The price of uncertainty

Question MarkBy John Denham MP

Over the past few months Ed Miliband has set out the immediate challenges facing our country. A squeezed middle that feel the rewards of hard work and paying taxes are too little. Securing the British promise that we can offer our children a better country than we had by being able to pay our way in the world. And a sense that strong communities, social institutions and common bonds are being eroded.

Our election demands credible responses to those challenges; and that means an economy the looks and feels very different to todays. Stronger in more sectors. Globally competitive to pay our way in the world; offering fair rewards and creating shared prosperity; underpinning not undermining a strong society.

What we are seeing across all sectors is the result of a badly managed retreat from government industrial activism. While the Conservative-Liberal notion is that support for market-led growth means that the ideal state is one in which government does as little as possible, in truth, markets are inevitably and unavoidably shaped by what governments do, and by what government doesn’t do. The Tory-led government is providing a master class in deterring investment through uncertainty.

It may be obvious that confidence and certainty attract investment. Uncertainty about public policy; confusion about what Britain’s economy will look like in the future; fear that policy will change arbitrarily and unpredictably: all these deter investment or make it more expensive. Countries with clear public policy, clear economic goals, and reliable policy are attractive places to invest. So investment is either more expensive here; or goes elsewhere.

The decision not to award the Thameslink contract to Bombardier in Derby is a huge blow to the UK rail industry. The government let it happen. We must make this a turning point in industrial policy. No longer should good jobs and skills be lost because our government doesn’t have the procurement policies, the industrial policies or the leadership to enable UK companies win orders in fair competition.

One area in which uncertainty has thrown the sector into disarray is green technology. To encourage investment in new low carbon electricity generation requires policy certainty. Labour encouraged investment, helping energy intensive industries towards a lower carbon future. In 2009 the UK was ranked 5th globally in low-carbon technology investment and development. Since the election, we have slipped to 13th. The Pew Environment Group ranking blamed the fall on ‘a sharp decline in offshore wind energy investments and uncertainty surrounding [government] policy’.

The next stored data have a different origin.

theorem heldWrite_keeps {b : Dev} {x0 : Dev} {x1 : CacheAcc} (hx0 : Keeps b x0) : Keeps b (Dev.heldWrite x0 x1) := by
  unfold Dev.heldWrite
  repeat' first
   | with_reducible assumption
   | with_reducible refine fun (d : Dev) (h : Keeps b d) => ?_
   | (extract_lets +onlyGivenNames x; guard_hyp x : Dev := _; refine (fun (hx : Keeps b x) => ?_) ?_; rotate_left; unfold x; clear x; rotate_right; clear_value x)
   | (extract_lets +onlyGivenNames x; clear_value x)
   | extract_lets +onlyGivenNames x
   | with_reducible apply allocate_keeps
   | with_reducible apply countIgnored_keeps
   | with_reducible apply detect_keeps
   | with_reducible apply onMc_keeps
   | with_reducible apply uncached_keeps
   | with_reducible apply when_keeps
   | with_reducible refine keeps_ite (fun _ => ?_) (fun _ => ?_)
   | split

theorem cacheWrite_keeps {b : Dev} {x0 : Dev} {x1 : CacheAcc} (hx0 : Keeps b x0) : Keeps b (Dev.cacheWrite x0 x1) := by
  unfold Dev.cacheWrite
  repeat' first
   | with_reducible assumption
   | (extract_lets +onlyGivenNames x; guard_hyp x : Dev := _; refine (fun (hx : Keeps b x) => ?_) ?_; rotate_left; unfold x; clear x; rotate_right; clear_value x)
   | (extract_lets +onlyGivenNames x; clear_value x)
   | extract_lets +onlyGivenNames x
   | with_reducible apply cacheFault_keeps
   | with_reducible apply cachedWrite_keeps
   | with_reducible apply flushVictim_keeps
   | with_reducible apply heldWrite_keeps
   | with_reducible apply resume_keeps
   | with_reducible apply uncached_keeps
   | with_reducible refine keeps_ite (fun _ => ?_) (fun _ => ?_)
   | split

theorem fillDone_keeps {b : Dev} {x0 : Dev} {x1 : LineRead} (hx0 : Keeps b x0) : Keeps b (Dev.fillDone x0 x1) := by
  unfold Dev.fillDone
  repeat' first
   | with_reducible assumption
   | (generalize hp : Dev.finishFill _ _ = p; refine (fun (hk : KeepsP b p) => ?_) (keepsP_gen hp (finishFill_keeps ?_)); rotate_left; clear hp; clear p; rotate_right; clear hp; obtain ⟨y, z⟩ := p; replace hk : Keeps b z := hk; try dsimp -zeta only)
   | (generalize hp : Dev.readLine _ _ = p; refine (fun (hk : KeepsP b p) => ?_) (keepsP_gen hp (readLine_keeps ?_)); rotate_left; clear hp; clear p; rotate_right; clear hp; obtain ⟨y, z⟩ := p; replace hk : Keeps b z := hk; try dsimp -zeta only)
   | (extract_lets +onlyGivenNames x; guard_hyp x : Dev := _; refine (fun (hx : Keeps b x) => ?_) ?_; rotate_left; unfold x; clear x; rotate_right; clear_value x)
   | (extract_lets +onlyGivenNames x; clear_value x)
   | extract_lets +onlyGivenNames x
   | with_reducible apply laterDue_keeps
   | with_reducible apply onMc_keeps
   | with_reducible apply stall_keeps
   | with_reducible refine keeps_snd (keepsP_foldl ?_ (fun d x h => ?_))
   | with_reducible refine keeps_ite (fun _ => ?_) (fun _ => ?_)
   | with_reducible refine keepsP_ite (fun _ => ?_) (fun _ => ?_)
   | with_reducible refine keepsP_mk ?_
   | with_reducible exact keeps_snd ‹KeepsP b _›

theorem prefetchArrival_keeps {b : Dev} {x0 : Dev} {x1 : LineRead} (hx0 : Keeps b x0) : Keeps b (Dev.prefetchArrival x0 x1) := by
  unfold Dev.prefetchArrival
  repeat' first
   | with_reducible assumption
   | with_reducible refine fun (d : Dev) (h : Keeps b d) => ?_
   | (generalize hp : Dev.readLine _ _ = p; refine (fun (hk : KeepsP b p) => ?_) (keepsP_gen hp (readLine_keeps ?_)); rotate_left; clear hp; clear p; rotate_right; clear hp; obtain ⟨y, z⟩ := p; replace hk : Keeps b z := hk; try dsimp -zeta only)
   | (extract_lets +onlyGivenNames x; guard_hyp x : Dev := _; refine (fun (hx : Keeps b x) => ?_) ?_; rotate_left; unfold x; clear x; rotate_right; clear_value x)
   | (extract_lets +onlyGivenNames x; clear_value x)
   | extract_lets +onlyGivenNames x
   | with_reducible apply count_keeps
   | with_reducible apply onMc_keeps
   | with_reducible apply when_keeps
   | with_reducible refine keeps_ite (fun _ => ?_) (fun _ => ?_)
   | split

theorem maintProgress_keeps {b : Dev} {x0 : Dev} (hx0 : Keeps b x0) : Keeps b (Dev.maintProgress x0) := by
  unfold Dev.maintProgress
  repeat' first
   | with_reducible assumption
   | (extract_lets +onlyGivenNames x; guard_hyp x : Dev := _; refine (fun (hx : Keeps b x) => ?_) ?_; rotate_left; unfold x; clear x; rotate_right; clear_value x)
   | (extract_lets +onlyGivenNames x; clear_value x)
   | extract_lets +onlyGivenNames x
   | with_reducible apply onMc_keeps
   | with_reducible apply wr_keeps
   | with_reducible refine keeps_foldl ?_ (fun d x h => ?_)
   | with_reducible refine keeps_ite (fun _ => ?_) (fun _ => ?_)

theorem writebackAck_keeps {b : Dev} {x0 : Dev} {x1 : Nat} (hx0 : Keeps b x0) : Keeps b (Dev.writebackAck x0 x1) := by
  unfold Dev.writebackAck
  repeat' first
   | with_reducible assumption
   | with_reducible refine fun (d : Dev) (h : Keeps b d) => ?_
   | (extract_lets +onlyGivenNames x; guard_hyp x : Dev := _; refine (fun (hx : Keeps b x) => ?_) ?_; rotate_left; unfold x; clear x; rotate_right; clear_value x)
   | (extract_lets +onlyGivenNames x; clear_value x)
   | extract_lets +onlyGivenNames x
   | with_reducible apply count_keeps
   | with_reducible apply maintProgress_keeps
   | with_reducible apply onMc_keeps
   | with_reducible apply resume_keeps
   | with_reducible apply when_keeps
   | with_reducible apply writeLine_keeps
   | split

theorem forward_keeps {b : Dev} {x0 : Dev} {x1 : LineWrite} (hx0 : Keeps b x0) : Keeps b (Dev.forward x0 x1) := by
  unfold Dev.forward
  repeat' first
   | with_reducible assumption
   | (extract_lets +onlyGivenNames x; guard_hyp x : Dev := _; refine (fun (hx : Keeps b x) => ?_) ?_; rotate_left; unfold x; clear x; rotate_right; clear_value x)
   | (extract_lets +onlyGivenNames x; clear_value x)
   | extract_lets +onlyGivenNames x
   | with_reducible apply invalL1_keeps
   | with_reducible apply onL2_keeps
   | with_reducible apply onMc_keeps
   | with_reducible refine keeps_ite (fun _ => ?_) (fun _ => ?_)

theorem forwardBy_keeps {b : Dev} {x0 : Dev} {x1 : LineWrite} (hx0 : Keeps b x0) : KeepsP b (Dev.forwardBy x0 x1) := by
  unfold Dev.forwardBy
  repeat' first
   | with_reducible assumption
   | (extract_lets +onlyGivenNames x; guard_hyp x : Dev := _; refine (fun (hx : Keeps b x) => ?_) ?_; rotate_left; unfold x; clear x; rotate_right; clear_value x)
   | (extract_lets +onlyGivenNames x; clear_value x)
   | extract_lets +onlyGivenNames x
   | with_reducible apply forward_keeps
   | with_reducible apply tableRead_keeps
   | split
   | with_reducible refine keepsP_mk ?_

theorem writeThrough_keeps {b : Dev} {x0 : Dev} {x1 : LineWrite} (hx0 : Keeps b x0) : Keeps b (Dev.writeThrough x0 x1) := by
  unfold Dev.writeThrough
  repeat' first
   | with_reducible assumption
   | (generalize hp : Dev.forwardBy _ _ = p; refine (fun (hk : KeepsP b p) => ?_) (keepsP_gen hp (forwardBy_keeps ?_)); rotate_left; clear hp; clear p; rotate_right; clear hp; obtain ⟨y, z⟩ := p; replace hk : Keeps b z := hk; try dsimp -zeta only)
   | with_reducible apply storeWrite_keeps

theorem writeNow_keeps {b : Dev} {x0 : Dev} {x1 : LineWrite} (hx0 : Keeps b x0) : Keeps b (Dev.writeNow x0 x1) := by
  unfold Dev.writeNow
  repeat' first
   | with_reducible assumption
   | (generalize hp : Dev.forwardBy _ _ = p; refine (fun (hk : KeepsP b p) => ?_) (keepsP_gen hp (forwardBy_keeps ?_)); rotate_left; clear hp; clear p; rotate_right; clear hp; obtain ⟨y, z⟩ := p; replace hk : Keeps b z := hk; try dsimp -zeta only)
   | with_reducible apply storeWriteNow_keeps

theorem writeFwd_keeps {b : Dev} {x0 : Dev} {x1 : Nat} {x2 : List Byte} {x3 : Bool} {x4 : Nat} {x5 : optParam (Option ActBy) none} (hx0 : Keeps b x0) : Keeps b (Dev.writeFwd x0 x1 x2 x3 x4 x5) := by
  unfold Dev.writeFwd
  repeat' first
   | with_reducible assumption
   | extract_lets +onlyGivenNames x
   | with_reducible apply writeNow_keeps
   | with_reducible refine keeps_foldl ?_ (fun d x h => ?_)
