theorem beamLost_keeps {b : Dev} {x0 : Dev} {x1 : Nat} {x2 : Nat} (hx0 : Keeps b x0) : Keeps b (Dev.beamLost x0 x1 x2) := by
  unfold Dev.beamLost
  repeat' first
   | with_reducible assumption
   | with_reducible refine fun (d : Dev) (h : Keeps b d) => ?_
   | (extract_lets +onlyGivenNames x; guard_hyp x : Dev := _; refine (fun (hx : Keeps b x) => ?_) ?_; rotate_left; unfold x; clear x; rotate_right; clear_value x)
   | (extract_lets +onlyGivenNames x; clear_value x)
   | with_reducible apply beamFails_keeps
   | with_reducible apply onDrive_keeps
   | with_reducible apply raise_keeps
   | with_reducible apply when_keeps
   | with_reducible apply wr_keeps

theorem headLost_keeps {b : Dev} {x0 : Dev} {x1 : Nat} (hx0 : Keeps b x0) : Keeps b (Dev.headLost x0 x1) := by
  unfold Dev.headLost
  repeat' first
   | with_reducible assumption
   | (extract_lets +onlyGivenNames x; guard_hyp x : Dev := _; refine (fun (hx : Keeps b x) => ?_) ?_; rotate_left; unfold x; clear x; rotate_right; clear_value x)
   | extract_lets +onlyGivenNames x
   | with_reducible apply beamFails_keeps
   | with_reducible apply count_keeps
   | with_reducible apply onDrive_keeps
   | with_reducible apply raise_keeps
   | with_reducible apply recAbort_keeps
   | with_reducible apply wr_keeps
   | with_reducible refine keeps_foldl ?_ (fun d x h => ?_)

theorem onBeam_keeps {b : Dev} {x0 : Dev} {x1 : Nat} {x2 : Nat} {x3 : Beam → Beam} (hx0 : Keeps b x0) : Keeps b (Dev.onBeam x0 x1 x2 x3) := by
  unfold Dev.onBeam
  repeat' first
   | with_reducible assumption
   | with_reducible apply onDrive_keeps

theorem fieldOf0_keeps {b : Dev} {x0 : Dev} {x1 : Nat} {x2 : Nat × Nat × Nat} (hx0 : Keeps b x0) : Keeps b (Dev.fieldOf0 x0 x1 x2) := by
  unfold Dev.fieldOf0
  repeat' first
   | with_reducible assumption
   | extract_lets +onlyGivenNames x
   | with_reducible apply onSrvDrive_keeps
   | with_reducible apply wr_keeps

theorem trackError_keeps {b : Dev} {x0 : Dev} {x1 : Nat} {x2 : Nat} {x3 : Nat} {x4 : Int} (hx0 : Keeps b x0) : Keeps b (Dev.trackError x0 x1 x2 x3 x4) := by
  unfold Dev.trackError
  repeat' first
   | with_reducible assumption
   | (extract_lets +onlyGivenNames x; guard_hyp x : Dev := _; refine (fun (hx : Keeps b x) => ?_) ?_; rotate_left; unfold x; clear x; rotate_right; clear_value x)
   | with_reducible apply guardSet_keeps
   | with_reducible apply onBeam_keeps

theorem burst_keeps {b : Dev} {x0 : Dev} {x1 : Nat} {x2 : Nat} {x3 : Nat} {x4 : Nat} {x5 : Nat} (hx0 : Keeps b x0) : Keeps b (Dev.burst x0 x1 x2 x3 x4 x5) := by
  unfold Dev.burst
  repeat' first
   | with_reducible assumption
   | extract_lets +onlyGivenNames x
   | with_reducible apply trackError_keeps
   | with_reducible refine keeps_ite (fun _ => ?_) (fun _ => ?_)

theorem placeRead_keeps {b : Dev} {x0 : Dev} {x1 : Nat} {x2 : Nat} {x3 : Nat} {x4 : Nat × Nat × Nat} {x5 : Nat} {x6 : Nat} (hx0 : Keeps b x0) : Keeps b (Dev.placeRead x0 x1 x2 x3 x4 x5 x6) := by
  unfold Dev.placeRead
  repeat' first
   | with_reducible assumption
   | (extract_lets +onlyGivenNames x; guard_hyp x : Dev := _; refine (fun (hx : Keeps b x) => ?_) ?_; rotate_left; unfold x; clear x; rotate_right; clear_value x)
   | (extract_lets +onlyGivenNames x; clear_value x)
   | extract_lets +onlyGivenNames x
   | with_reducible apply beamFails_keeps
   | with_reducible apply burst_keeps
   | with_reducible apply count_keeps
   | with_reducible apply fieldOf0_keeps
   | with_reducible apply onBeam_keeps
   | with_reducible apply onSeq_keeps
   | with_reducible apply raise_keeps
   | with_reducible apply trackError_keeps
   | with_reducible refine keeps_ite (fun _ => ?_) (fun _ => ?_)
   | split

theorem sectorPassed_keeps {b : Dev} {x0 : Dev} {x1 : Nat} {x2 : Nat} {x3 : Nat} {x4 : BrRead} {x5 : Nat} {x6 : Nat} {x7 : Nat} {x8 : Nat} (hx0 : Keeps b x0) : Keeps b (Dev.sectorPassed x0 x1 x2 x3 x4 x5 x6 x7 x8) := by
  unfold Dev.sectorPassed
  repeat' first
   | with_reducible assumption
   | with_reducible refine fun (d : Dev) (h : Keeps b d) => ?_
   | (extract_lets +onlyGivenNames x; guard_hyp x : Dev := _; refine (fun (hx : Keeps b x) => ?_) ?_; rotate_left; unfold x; clear x; rotate_right; clear_value x)
   | (extract_lets +onlyGivenNames x; clear_value x)
   | extract_lets +onlyGivenNames x
   | with_reducible apply countN_keeps
   | with_reducible apply count_keeps
   | with_reducible apply dropLate_keeps
   | with_reducible apply ldpcAsk_keeps
   | with_reducible apply onDrive_keeps
   | with_reducible apply raise_keeps
   | with_reducible apply sectorDone_keeps
   | with_reducible apply takeInjected_keeps
   | with_reducible apply when_keeps
   | with_reducible refine keeps_ite (fun _ => ?_) (fun _ => ?_)
   | split

theorem framePassed_keeps {b : Dev} {x0 : Dev} {x1 : Nat} {x2 : Nat} {x3 : Nat} {x4 : BeamFrame} (hx0 : Keeps b x0) : Keeps b (Dev.framePassed x0 x1 x2 x3 x4) := by
  unfold Dev.framePassed
  repeat' first
   | with_reducible assumption
   | (extract_lets +onlyGivenNames x; guard_hyp x : Dev := _; refine (fun (hx : Keeps b x) => ?_) ?_; rotate_left; unfold x; clear x; rotate_right; clear_value x)
   | (extract_lets +onlyGivenNames x; clear_value x)
   | extract_lets +onlyGivenNames x
   | with_reducible apply countN_keeps
   | with_reducible apply onBeam_keeps
   | with_reducible apply sectorPassed_keeps
   | with_reducible refine keeps_foldl ?_ (fun d x h => ?_)
   | with_reducible refine keeps_ite (fun _ => ?_) (fun _ => ?_)
   | split

theorem judgeField_keeps {b : Dev} {x0 : Dev} {x1 : Nat} {x2 : Nat} {x3 : Nat} (hx0 : Keeps b x0) : Keeps b (Dev.judgeField x0 x1 x2 x3) := by
  unfold Dev.judgeField
  repeat' first
   | with_reducible assumption
   | (extract_lets +onlyGivenNames x; guard_hyp x : Dev := _; refine (fun (hx : Keeps b x) => ?_) ?_; rotate_left; unfold x; clear x; rotate_right; clear_value x)
   | (extract_lets +onlyGivenNames x; clear_value x)
   | extract_lets +onlyGivenNames x
   | with_reducible apply beamLost_keeps
   | with_reducible apply count_keeps
   | with_reducible apply framePassed_keeps
   | with_reducible apply onBeam_keeps
   | with_reducible apply placeRead_keeps
   | with_reducible refine keeps_ite (fun _ => ?_) (fun _ => ?_)
   | split

theorem relock_keeps {b : Dev} {x0 : Dev} {x1 : Nat} {x2 : Nat} {x3 : Nat} (hx0 : Keeps b x0) : Keeps b (Dev.relock x0 x1 x2 x3) := by
  unfold Dev.relock
  repeat' first
   | with_reducible assumption
   | (extract_lets +onlyGivenNames x; guard_hyp x : Dev := _; refine (fun (hx : Keeps b x) => ?_) ?_; rotate_left; unfold x; clear x; rotate_right; clear_value x)
   | (extract_lets +onlyGivenNames x; clear_value x)
   | extract_lets +onlyGivenNames x
   | with_reducible apply onBeam_keeps
   | with_reducible apply placeRead_keeps
   | with_reducible apply wr_keeps
   | with_reducible refine keeps_ite (fun _ => ?_) (fun _ => ?_)

theorem bitIn_keeps {b : Dev} {x0 : Dev} {x1 : Nat} {x2 : Nat} {x3 : Nat} {x4 : ChBit} (hx0 : Keeps b x0) : Keeps b (Dev.bitIn x0 x1 x2 x3 x4) := by
  unfold Dev.bitIn
  repeat' first
   | with_reducible assumption
   | with_reducible refine fun (d : Dev) (h : Keeps b d) => ?_
   | (extract_lets +onlyGivenNames x; guard_hyp x : Dev := _; refine (fun (hx : Keeps b x) => ?_) ?_; rotate_left; unfold x; clear x; rotate_right; clear_value x)
   | (extract_lets +onlyGivenNames x; clear_value x)
   | extract_lets +onlyGivenNames x
   | with_reducible apply count_keeps
   | with_reducible apply judgeField_keeps
   | with_reducible apply onBeam_keeps
   | with_reducible apply relock_keeps
   | with_reducible apply when_keeps
   | with_reducible refine keeps_ite (fun _ => ?_) (fun _ => ?_)

theorem wordIn_keeps {b : Dev} {x0 : Dev} {x1 : Nat} {x2 : Nat} {x3 : Nat} {x4 : List Bool} (hx0 : Keeps b x0) : Keeps b (Dev.wordIn x0 x1 x2 x3 x4) := by
  unfold Dev.wordIn
  repeat' first
   | with_reducible assumption
   | (extract_lets +onlyGivenNames x; guard_hyp x : Dev := _; refine (fun (hx : Keeps b x) => ?_) ?_; rotate_left; unfold x; clear x; rotate_right; clear_value x)
   | (extract_lets +onlyGivenNames x; clear_value x)
   | extract_lets +onlyGivenNames x
   | with_reducible apply beamLost_keeps
   | with_reducible apply count_keeps
   | with_reducible apply framePassed_keeps
   | with_reducible apply onBeam_keeps
   | with_reducible apply placeRead_keeps
   | with_reducible apply wr_keeps
   | with_reducible refine keeps_ite (fun _ => ?_) (fun _ => ?_)
   | split

theorem gainIn_keeps {b : Dev} {x0 : Dev} {x1 : Nat} {x2 : Nat} {x3 : Nat} {x4 : Nat} (hx0 : Keeps b x0) : Keeps b (Dev.gainIn x0 x1 x2 x3 x4) := by
  unfold Dev.gainIn
  repeat' first
   | with_reducible assumption
   | (extract_lets +onlyGivenNames x; guard_hyp x : Dev := _; refine (fun (hx : Keeps b x) => ?_) ?_; rotate_left; unfold x; clear x; rotate_right; clear_value x)
   | (extract_lets +onlyGivenNames x; guard_hyp x : _ → _ := _; refine (fun (hl0 : ∀ (d0 : Dev) y1, Keeps b d0 → Keeps b (x d0 y1)) => ?_) ?_; rotate_left; unfold x; clear x; intro d0 y1 hd0; beta_reduce; rotate_right; clear_value x)
   | (extract_lets +onlyGivenNames x; clear_value x)
   | extract_lets +onlyGivenNames x
   | with_reducible apply count_keeps
   | with_reducible apply onBeam_keeps
   | with_reducible apply raise_keeps
   | with_reducible apply stepFree_keeps
   | with_reducible apply toHead_keeps
   | with_reducible refine hl0 _ _ ?_
   | with_reducible refine keeps_ite (fun _ => ?_) (fun _ => ?_)

theorem sampleGap_keeps {b : Dev} {x0 : Dev} {x1 : Nat} {x2 : Nat} {x3 : Nat} {x4 : Nat} (hx0 : Keeps b x0) : Keeps b (Dev.sampleGap x0 x1 x2 x3 x4) := by
  unfold Dev.sampleGap
  repeat' first
   | with_reducible assumption
   | (extract_lets +onlyGivenNames x; guard_hyp x : Dev := _; refine (fun (hx : Keeps b x) => ?_) ?_; rotate_left; unfold x; clear x; rotate_right; clear_value x)
   | (extract_lets +onlyGivenNames x; clear_value x)
   | extract_lets +onlyGivenNames x
   | with_reducible apply countN_keeps
   | with_reducible apply count_keeps
   | with_reducible apply judgeField_keeps
   | with_reducible apply onBeam_keeps
   | with_reducible apply raise_keeps
   | with_reducible refine keeps_foldl ?_ (fun d x h => ?_)
   | with_reducible refine keeps_ite (fun _ => ?_) (fun _ => ?_)

theorem adapt_keeps {b : Dev} {x0 : Dev} {x1 : Nat} {x2 : Nat} {x3 : SampleIn} (hx0 : Keeps b x0) : Keeps b (Dev.adapt x0 x1 x2 x3) := by
  unfold Dev.adapt
  repeat' first
   | with_reducible assumption
   | (extract_lets +onlyGivenNames x; clear_value x)
   | extract_lets +onlyGivenNames x
   | with_reducible apply onBeam_keeps
   | with_reducible refine keeps_ite (fun _ => ?_) (fun _ => ?_)

theorem showBeam_keeps {b : Dev} {x0 : Dev} {x1 : Nat} {x2 : Nat} (hx0 : Keeps b x0) : Keeps b (Dev.showBeam x0 x1 x2) := by
  unfold Dev.showBeam
  repeat' first
   | with_reducible assumption
   | (extract_lets +onlyGivenNames x; clear_value x)
   | extract_lets +onlyGivenNames x
   | with_reducible apply wr_keeps
   | with_reducible apply wrB_keeps

theorem sampleIn_keeps {b : Dev} {x0 : Dev} {x1 : SampleIn} (hx0 : Keeps b x0) : Keeps b (Dev.sampleIn x0 x1) := by
  unfold Dev.sampleIn
  repeat' first
   | with_reducible assumption
   | with_reducible refine fun (d : Dev) (h : Keeps b d) => ?_
   | (extract_lets +onlyGivenNames x; guard_hyp x : Dev := _; refine (fun (hx : Keeps b x) => ?_) ?_; rotate_left; unfold x; clear x; rotate_right; clear_value x)
   | (extract_lets +onlyGivenNames x; clear_value x)
   | extract_lets +onlyGivenNames x
   | with_reducible apply adapt_keeps
   | with_reducible apply beamLost_keeps
   | with_reducible apply bitIn_keeps
   | with_reducible apply burst_keeps
   | with_reducible apply gainIn_keeps
   | with_reducible apply headFrameIn_keeps
   | with_reducible apply onBeam_keeps
   | with_reducible apply sampleGap_keeps
   | with_reducible apply showBeam_keeps
   | with_reducible apply takeInjected_keeps
   | with_reducible apply wordIn_keeps
   | with_reducible refine keeps_foldl ?_ (fun d x h => ?_)
   | with_reducible refine keeps_ite (fun _ => ?_) (fun _ => ?_)
   | split

theorem servoIn_keeps {b : Dev} {x0 : Dev} {x1 : HeadIn} (hx0 : Keeps b x0) : Keeps b (Dev.servoIn x0 x1) := by
  unfold Dev.servoIn
  repeat' first
   | with_reducible assumption
   | with_reducible refine fun (d : Dev) (h : Keeps b d) => ?_
   | (extract_lets +onlyGivenNames x; guard_hyp x : Dev := _; refine (fun (hx : Keeps b x) => ?_) ?_; rotate_left; unfold x; clear x; rotate_right; clear_value x)
   | (extract_lets +onlyGivenNames x; clear_value x)
   | with_reducible apply guardSet_keeps
   | with_reducible apply headFrameIn_keeps
   | with_reducible apply headState_keeps
   | with_reducible apply onDrive_keeps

From January 2009 to December 2010, employment in the Solar PV industry rose from 3,000 to 10,000. This was expected to grow to 30,000 during 2012, establishing a solid innovative base for the development of a world-class green research and development industry.

But the review published in February this year effectively decimated the PV market. The Tory-led government first cut the money available then dramatically changed the policy to make solar photo-voltaic installations generating above 50kW largely unviable. The Renewable Energy Association described this as a ‘horrendous strategic mistake.’ Now investors are backing off. Senior lenders – West LB, RBS, the Cooperative Bank, Rabobank – are now unwilling to lend capital to UK solar power projects.

Triplepoint has shelved its interest in solar projects, including its planned £100m Solar Income Fund until there is ‘greater clarity’ over policy. The transition to a low carbon economy will be central to any vision of Britain’s future; sustainability and jobs at home; environmental justice abroad; paying our way in the world. Instead, the Tory-led government has made it an object lesson in investment deterrence.
As we go forward with our business and enterprise policy review, one thing is abundantly clear. There will have to be fundamental changes to the way government works – the current Whitehall machinery is not fit for purpose in a modern economy. The government machine makes little effort even to understand the costs of uncertainty in public policy. It has too little understanding of the business implications of its decision making. It can be too slow to decide. Too wedded to dogma. Too weak to ensure that ministers understand the implications of decisions they are about to take.

While better policy is important to the policy review, no less important is a long, hard look – with business – at how government can be redesigned to meet the needs of business.

We were not immune from the sudden politically determined policy change, or the political but investment deterring delay in decision making. This will have to change. We must put creating a climate for confident investment at the heart of government decision making, making the best use of the tools we have to offer a secure and long term investment environment. We must set out a vision of the future economy that fulfils the British promise that the next generation should enjoy better lives because we can pay our way in the world.

It’s making the vision a reality which can renew the British promise. If the Tory coalition won’t deliver that vision, then we must.